▸ Problem description
Although the data below holds other lines too, output only those from the line with "-- ==== Sys2Proof/Fields.lean" up to and including the line with "(at3 : BitVec 3)", exactly as they appear.

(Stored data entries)
_ _ _ _
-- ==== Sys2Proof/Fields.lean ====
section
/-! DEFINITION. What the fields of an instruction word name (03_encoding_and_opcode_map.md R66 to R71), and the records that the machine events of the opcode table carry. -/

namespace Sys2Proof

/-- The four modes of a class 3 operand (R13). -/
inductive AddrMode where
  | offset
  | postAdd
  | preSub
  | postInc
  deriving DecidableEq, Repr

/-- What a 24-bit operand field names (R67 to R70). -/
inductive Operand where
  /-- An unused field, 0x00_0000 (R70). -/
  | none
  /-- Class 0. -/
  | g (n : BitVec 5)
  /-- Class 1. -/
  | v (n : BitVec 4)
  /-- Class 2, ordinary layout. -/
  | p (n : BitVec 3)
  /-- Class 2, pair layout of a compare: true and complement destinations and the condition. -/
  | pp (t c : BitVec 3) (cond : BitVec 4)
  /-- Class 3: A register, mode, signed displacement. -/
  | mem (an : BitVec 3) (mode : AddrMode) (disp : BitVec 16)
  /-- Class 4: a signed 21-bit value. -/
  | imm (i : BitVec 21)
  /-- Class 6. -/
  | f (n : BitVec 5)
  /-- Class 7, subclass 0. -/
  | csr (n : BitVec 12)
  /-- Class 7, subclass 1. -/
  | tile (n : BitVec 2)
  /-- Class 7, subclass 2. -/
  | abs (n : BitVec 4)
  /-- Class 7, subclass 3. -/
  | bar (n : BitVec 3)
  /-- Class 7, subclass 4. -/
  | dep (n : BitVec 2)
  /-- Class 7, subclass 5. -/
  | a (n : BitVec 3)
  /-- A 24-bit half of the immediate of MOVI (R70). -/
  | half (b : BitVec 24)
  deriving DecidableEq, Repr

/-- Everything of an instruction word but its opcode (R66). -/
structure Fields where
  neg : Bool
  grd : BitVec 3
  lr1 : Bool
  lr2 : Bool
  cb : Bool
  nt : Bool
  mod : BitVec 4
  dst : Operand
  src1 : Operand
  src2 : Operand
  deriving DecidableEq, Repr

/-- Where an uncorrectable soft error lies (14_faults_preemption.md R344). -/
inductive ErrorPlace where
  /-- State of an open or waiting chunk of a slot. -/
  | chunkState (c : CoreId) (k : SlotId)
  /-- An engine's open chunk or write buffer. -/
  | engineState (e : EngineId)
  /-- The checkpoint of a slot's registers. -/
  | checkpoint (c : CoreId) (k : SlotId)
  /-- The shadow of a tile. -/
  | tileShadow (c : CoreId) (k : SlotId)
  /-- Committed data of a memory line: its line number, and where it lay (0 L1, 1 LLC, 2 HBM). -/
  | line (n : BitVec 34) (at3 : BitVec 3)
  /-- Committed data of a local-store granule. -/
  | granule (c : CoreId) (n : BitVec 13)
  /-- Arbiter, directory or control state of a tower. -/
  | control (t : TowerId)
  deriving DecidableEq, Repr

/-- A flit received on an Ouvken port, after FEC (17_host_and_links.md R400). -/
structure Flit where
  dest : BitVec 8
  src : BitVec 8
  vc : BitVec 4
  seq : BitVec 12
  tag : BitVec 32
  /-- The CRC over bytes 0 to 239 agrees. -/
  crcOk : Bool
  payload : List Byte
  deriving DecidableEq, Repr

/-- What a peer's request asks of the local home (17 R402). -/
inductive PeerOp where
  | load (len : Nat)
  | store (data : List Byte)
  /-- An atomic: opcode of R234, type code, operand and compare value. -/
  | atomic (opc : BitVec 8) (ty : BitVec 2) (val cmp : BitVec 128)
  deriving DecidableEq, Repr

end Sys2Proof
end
_ _ _ _
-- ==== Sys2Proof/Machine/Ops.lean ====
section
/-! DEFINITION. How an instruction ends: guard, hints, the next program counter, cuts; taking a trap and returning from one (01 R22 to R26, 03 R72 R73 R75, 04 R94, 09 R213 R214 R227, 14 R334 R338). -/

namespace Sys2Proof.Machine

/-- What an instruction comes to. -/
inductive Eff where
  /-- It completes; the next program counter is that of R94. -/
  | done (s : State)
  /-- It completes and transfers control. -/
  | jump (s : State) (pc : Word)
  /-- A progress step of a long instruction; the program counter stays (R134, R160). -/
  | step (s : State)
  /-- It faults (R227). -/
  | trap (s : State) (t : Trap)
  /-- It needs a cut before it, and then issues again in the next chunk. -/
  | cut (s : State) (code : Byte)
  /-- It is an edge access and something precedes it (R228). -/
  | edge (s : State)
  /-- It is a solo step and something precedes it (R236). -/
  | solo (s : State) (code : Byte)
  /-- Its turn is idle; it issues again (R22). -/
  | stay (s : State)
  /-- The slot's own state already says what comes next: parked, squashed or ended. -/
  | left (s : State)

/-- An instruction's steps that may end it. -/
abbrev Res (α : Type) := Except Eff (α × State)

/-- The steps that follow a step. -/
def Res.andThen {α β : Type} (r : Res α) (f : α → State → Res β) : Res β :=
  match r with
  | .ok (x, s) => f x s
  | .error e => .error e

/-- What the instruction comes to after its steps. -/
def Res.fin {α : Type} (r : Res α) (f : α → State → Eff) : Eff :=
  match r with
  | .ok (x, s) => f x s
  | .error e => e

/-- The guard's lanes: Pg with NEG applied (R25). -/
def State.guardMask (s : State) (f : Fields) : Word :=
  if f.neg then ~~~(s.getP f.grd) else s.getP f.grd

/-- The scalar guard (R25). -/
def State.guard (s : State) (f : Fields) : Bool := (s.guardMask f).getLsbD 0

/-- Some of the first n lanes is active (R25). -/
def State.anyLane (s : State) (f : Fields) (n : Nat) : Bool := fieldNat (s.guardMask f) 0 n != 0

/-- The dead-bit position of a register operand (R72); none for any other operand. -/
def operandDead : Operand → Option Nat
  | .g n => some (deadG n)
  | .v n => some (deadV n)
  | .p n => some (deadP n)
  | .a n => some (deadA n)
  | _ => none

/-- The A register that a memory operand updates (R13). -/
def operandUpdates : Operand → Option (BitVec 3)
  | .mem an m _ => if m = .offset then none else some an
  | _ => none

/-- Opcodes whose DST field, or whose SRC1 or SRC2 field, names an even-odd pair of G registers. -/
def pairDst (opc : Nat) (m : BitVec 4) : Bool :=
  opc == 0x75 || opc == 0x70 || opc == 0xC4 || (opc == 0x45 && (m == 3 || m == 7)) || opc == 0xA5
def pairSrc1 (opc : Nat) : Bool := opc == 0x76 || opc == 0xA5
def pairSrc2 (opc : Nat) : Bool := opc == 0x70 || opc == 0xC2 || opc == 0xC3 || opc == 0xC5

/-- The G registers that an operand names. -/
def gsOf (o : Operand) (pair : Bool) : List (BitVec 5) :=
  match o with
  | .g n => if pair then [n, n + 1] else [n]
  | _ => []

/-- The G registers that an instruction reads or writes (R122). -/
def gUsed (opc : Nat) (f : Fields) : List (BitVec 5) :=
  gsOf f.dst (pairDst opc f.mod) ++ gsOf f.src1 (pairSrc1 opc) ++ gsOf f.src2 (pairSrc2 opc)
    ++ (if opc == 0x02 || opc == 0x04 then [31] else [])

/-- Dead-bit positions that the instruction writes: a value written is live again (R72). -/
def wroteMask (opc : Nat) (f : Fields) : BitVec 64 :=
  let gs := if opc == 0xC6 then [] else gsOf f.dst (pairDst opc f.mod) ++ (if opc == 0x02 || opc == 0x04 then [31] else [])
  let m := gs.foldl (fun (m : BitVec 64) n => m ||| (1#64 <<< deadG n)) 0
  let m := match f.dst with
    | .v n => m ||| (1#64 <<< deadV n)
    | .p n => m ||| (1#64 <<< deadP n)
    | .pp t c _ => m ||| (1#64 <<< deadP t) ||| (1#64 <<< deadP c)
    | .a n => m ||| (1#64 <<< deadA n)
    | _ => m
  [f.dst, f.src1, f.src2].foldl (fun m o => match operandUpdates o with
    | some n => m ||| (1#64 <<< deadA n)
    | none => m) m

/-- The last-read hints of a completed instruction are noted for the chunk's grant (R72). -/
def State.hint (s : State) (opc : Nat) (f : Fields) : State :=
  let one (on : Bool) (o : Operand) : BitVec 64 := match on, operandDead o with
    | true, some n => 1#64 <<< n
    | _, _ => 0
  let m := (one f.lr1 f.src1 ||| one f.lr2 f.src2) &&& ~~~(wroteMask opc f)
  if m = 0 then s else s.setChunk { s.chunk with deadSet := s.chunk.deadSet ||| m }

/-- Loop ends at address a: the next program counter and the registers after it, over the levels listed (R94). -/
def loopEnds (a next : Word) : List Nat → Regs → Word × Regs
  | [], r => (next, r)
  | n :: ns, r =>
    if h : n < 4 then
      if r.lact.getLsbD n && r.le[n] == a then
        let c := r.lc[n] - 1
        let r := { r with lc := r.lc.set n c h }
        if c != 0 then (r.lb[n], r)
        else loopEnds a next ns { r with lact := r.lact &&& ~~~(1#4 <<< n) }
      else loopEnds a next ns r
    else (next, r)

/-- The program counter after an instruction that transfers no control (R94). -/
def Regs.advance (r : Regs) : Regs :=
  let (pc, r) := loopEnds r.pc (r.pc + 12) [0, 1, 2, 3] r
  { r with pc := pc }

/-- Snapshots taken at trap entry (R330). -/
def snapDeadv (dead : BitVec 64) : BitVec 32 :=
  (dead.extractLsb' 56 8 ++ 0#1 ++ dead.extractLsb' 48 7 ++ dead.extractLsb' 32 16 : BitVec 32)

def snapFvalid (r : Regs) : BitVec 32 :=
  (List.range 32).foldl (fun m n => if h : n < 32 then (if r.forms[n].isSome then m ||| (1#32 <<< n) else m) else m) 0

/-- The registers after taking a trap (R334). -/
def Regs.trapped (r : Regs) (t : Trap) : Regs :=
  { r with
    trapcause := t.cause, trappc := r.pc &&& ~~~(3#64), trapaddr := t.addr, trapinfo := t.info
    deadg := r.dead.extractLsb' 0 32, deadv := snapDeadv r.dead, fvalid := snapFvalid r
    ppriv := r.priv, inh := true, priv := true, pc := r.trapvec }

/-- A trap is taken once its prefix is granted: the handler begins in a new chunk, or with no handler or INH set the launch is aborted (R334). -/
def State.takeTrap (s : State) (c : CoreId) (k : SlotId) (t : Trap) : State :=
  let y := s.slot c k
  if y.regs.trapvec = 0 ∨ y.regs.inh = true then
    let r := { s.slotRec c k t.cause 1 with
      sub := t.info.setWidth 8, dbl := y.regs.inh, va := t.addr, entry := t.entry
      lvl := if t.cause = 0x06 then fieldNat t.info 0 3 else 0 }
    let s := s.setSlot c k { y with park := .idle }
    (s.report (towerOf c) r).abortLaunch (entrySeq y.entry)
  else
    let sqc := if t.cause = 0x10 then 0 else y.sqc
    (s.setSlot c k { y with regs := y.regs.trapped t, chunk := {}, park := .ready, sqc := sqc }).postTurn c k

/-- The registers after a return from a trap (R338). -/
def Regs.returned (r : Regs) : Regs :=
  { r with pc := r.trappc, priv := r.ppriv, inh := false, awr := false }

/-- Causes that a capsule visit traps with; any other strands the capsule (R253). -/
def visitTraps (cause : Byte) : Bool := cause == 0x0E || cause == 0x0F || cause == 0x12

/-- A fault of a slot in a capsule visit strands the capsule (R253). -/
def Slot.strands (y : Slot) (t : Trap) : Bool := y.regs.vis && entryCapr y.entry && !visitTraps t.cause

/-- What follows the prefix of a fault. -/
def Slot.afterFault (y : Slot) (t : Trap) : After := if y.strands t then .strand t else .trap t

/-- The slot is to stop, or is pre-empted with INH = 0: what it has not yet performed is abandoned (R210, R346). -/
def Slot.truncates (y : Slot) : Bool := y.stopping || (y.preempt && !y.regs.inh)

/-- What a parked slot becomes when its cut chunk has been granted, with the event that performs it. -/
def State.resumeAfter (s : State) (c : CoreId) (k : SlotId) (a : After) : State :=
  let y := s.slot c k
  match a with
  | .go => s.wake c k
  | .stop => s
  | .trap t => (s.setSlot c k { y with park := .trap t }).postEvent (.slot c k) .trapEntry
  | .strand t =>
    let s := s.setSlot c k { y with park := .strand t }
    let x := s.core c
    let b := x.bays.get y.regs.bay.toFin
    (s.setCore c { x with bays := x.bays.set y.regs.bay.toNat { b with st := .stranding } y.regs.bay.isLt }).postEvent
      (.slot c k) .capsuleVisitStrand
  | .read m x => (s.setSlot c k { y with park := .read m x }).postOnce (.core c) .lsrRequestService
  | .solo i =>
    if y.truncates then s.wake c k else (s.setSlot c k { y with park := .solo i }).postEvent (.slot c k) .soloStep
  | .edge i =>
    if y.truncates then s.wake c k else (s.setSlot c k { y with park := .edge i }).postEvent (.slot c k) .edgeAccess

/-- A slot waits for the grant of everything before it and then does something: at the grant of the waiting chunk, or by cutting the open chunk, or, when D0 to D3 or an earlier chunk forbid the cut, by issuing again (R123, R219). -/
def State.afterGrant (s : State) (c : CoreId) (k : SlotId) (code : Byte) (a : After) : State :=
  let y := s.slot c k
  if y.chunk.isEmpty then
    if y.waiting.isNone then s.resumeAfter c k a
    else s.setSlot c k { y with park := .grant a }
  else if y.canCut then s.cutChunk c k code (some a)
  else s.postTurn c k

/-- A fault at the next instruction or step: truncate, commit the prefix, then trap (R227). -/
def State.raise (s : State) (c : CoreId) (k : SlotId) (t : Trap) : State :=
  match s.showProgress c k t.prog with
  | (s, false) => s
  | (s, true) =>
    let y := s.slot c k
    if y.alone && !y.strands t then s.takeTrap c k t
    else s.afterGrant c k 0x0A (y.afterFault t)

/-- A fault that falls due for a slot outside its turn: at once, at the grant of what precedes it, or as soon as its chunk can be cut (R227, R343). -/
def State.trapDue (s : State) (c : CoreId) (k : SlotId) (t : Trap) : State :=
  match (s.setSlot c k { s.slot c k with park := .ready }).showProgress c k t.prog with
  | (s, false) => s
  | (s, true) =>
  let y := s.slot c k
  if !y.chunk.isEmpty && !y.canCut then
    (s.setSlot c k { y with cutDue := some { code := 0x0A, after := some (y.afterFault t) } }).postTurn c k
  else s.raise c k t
_ _ _ _
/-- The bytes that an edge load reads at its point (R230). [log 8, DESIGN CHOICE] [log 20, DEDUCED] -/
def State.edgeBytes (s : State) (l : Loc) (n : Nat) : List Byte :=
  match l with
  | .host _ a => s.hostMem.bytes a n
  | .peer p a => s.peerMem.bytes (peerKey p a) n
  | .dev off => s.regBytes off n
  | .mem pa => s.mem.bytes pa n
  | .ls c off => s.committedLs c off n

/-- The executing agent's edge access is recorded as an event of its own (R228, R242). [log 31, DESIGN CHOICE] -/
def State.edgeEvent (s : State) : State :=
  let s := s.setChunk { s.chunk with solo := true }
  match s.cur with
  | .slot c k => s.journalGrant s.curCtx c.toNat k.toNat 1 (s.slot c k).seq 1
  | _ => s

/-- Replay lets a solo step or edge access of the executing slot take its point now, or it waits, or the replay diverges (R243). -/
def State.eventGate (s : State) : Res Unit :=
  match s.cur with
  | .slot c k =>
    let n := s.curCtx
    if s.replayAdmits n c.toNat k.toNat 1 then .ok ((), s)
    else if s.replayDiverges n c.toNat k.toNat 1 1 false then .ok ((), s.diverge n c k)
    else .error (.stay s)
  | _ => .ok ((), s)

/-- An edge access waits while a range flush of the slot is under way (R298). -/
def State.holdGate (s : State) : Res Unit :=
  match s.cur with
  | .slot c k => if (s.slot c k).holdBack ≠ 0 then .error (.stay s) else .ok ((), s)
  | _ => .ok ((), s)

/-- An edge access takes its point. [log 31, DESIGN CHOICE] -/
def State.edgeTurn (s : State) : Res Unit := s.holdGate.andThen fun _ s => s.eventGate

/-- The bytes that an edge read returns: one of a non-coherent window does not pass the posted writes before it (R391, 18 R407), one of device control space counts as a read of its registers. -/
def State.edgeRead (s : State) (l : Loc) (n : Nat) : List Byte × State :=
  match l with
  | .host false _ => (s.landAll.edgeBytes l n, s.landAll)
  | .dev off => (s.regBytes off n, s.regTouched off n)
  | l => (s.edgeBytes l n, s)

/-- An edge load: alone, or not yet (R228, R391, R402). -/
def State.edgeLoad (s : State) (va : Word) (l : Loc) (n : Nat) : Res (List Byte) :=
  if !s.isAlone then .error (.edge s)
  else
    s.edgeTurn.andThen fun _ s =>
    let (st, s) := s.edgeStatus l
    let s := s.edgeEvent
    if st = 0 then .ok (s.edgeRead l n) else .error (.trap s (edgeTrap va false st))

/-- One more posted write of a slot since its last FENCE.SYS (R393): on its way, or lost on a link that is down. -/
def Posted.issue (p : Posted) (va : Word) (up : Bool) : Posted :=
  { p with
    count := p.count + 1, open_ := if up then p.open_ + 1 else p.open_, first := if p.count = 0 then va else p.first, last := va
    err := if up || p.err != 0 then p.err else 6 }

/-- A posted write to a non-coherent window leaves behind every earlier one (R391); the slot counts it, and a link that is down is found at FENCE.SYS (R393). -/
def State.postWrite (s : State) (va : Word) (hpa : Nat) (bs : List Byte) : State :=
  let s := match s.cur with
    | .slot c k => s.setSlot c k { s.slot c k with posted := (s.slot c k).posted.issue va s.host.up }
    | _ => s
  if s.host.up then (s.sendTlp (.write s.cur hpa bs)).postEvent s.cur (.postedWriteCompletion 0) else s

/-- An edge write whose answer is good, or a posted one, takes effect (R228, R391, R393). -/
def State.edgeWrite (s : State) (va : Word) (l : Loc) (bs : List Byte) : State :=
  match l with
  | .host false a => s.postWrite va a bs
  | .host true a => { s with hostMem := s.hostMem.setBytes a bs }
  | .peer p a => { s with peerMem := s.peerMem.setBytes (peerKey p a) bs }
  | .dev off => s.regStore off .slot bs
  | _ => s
_ _ _ _
▸ Output of the task
-- ==== Sys2Proof/Fields.lean ====
section
/-! DEFINITION. What the fields of an instruction word name (03_encoding_and_opcode_map.md R66 to R71), and the records that the machine events of the opcode table carry. -/

namespace Sys2Proof

/-- The four modes of a class 3 operand (R13). -/
inductive AddrMode where
  | offset
  | postAdd
  | preSub
  | postInc
  deriving DecidableEq, Repr

/-- What a 24-bit operand field names (R67 to R70). -/
inductive Operand where
  /-- An unused field, 0x00_0000 (R70). -/
  | none
  /-- Class 0. -/
  | g (n : BitVec 5)
  /-- Class 1. -/
  | v (n : BitVec 4)
  /-- Class 2, ordinary layout. -/
  | p (n : BitVec 3)
  /-- Class 2, pair layout of a compare: true and complement destinations and the condition. -/
  | pp (t c : BitVec 3) (cond : BitVec 4)
  /-- Class 3: A register, mode, signed displacement. -/
  | mem (an : BitVec 3) (mode : AddrMode) (disp : BitVec 16)
  /-- Class 4: a signed 21-bit value. -/
  | imm (i : BitVec 21)
  /-- Class 6. -/
  | f (n : BitVec 5)
  /-- Class 7, subclass 0. -/
  | csr (n : BitVec 12)
  /-- Class 7, subclass 1. -/
  | tile (n : BitVec 2)
  /-- Class 7, subclass 2. -/
  | abs (n : BitVec 4)
  /-- Class 7, subclass 3. -/
  | bar (n : BitVec 3)
  /-- Class 7, subclass 4. -/
  | dep (n : BitVec 2)
  /-- Class 7, subclass 5. -/
  | a (n : BitVec 3)
  /-- A 24-bit half of the immediate of MOVI (R70). -/
  | half (b : BitVec 24)
  deriving DecidableEq, Repr

/-- Everything of an instruction word but its opcode (R66). -/
structure Fields where
  neg : Bool
  grd : BitVec 3
  lr1 : Bool
  lr2 : Bool
  cb : Bool
  nt : Bool
  mod : BitVec 4
  dst : Operand
  src1 : Operand
  src2 : Operand
  deriving DecidableEq, Repr

/-- Where an uncorrectable soft error lies (14_faults_preemption.md R344). -/
inductive ErrorPlace where
  /-- State of an open or waiting chunk of a slot. -/
  | chunkState (c : CoreId) (k : SlotId)
  /-- An engine's open chunk or write buffer. -/
  | engineState (e : EngineId)
  /-- The checkpoint of a slot's registers. -/
  | checkpoint (c : CoreId) (k : SlotId)
  /-- The shadow of a tile. -/
  | tileShadow (c : CoreId) (k : SlotId)
  /-- Committed data of a memory line: its line number, and where it lay (0 L1, 1 LLC, 2 HBM). -/
  | line (n : BitVec 34) (at3 : BitVec 3)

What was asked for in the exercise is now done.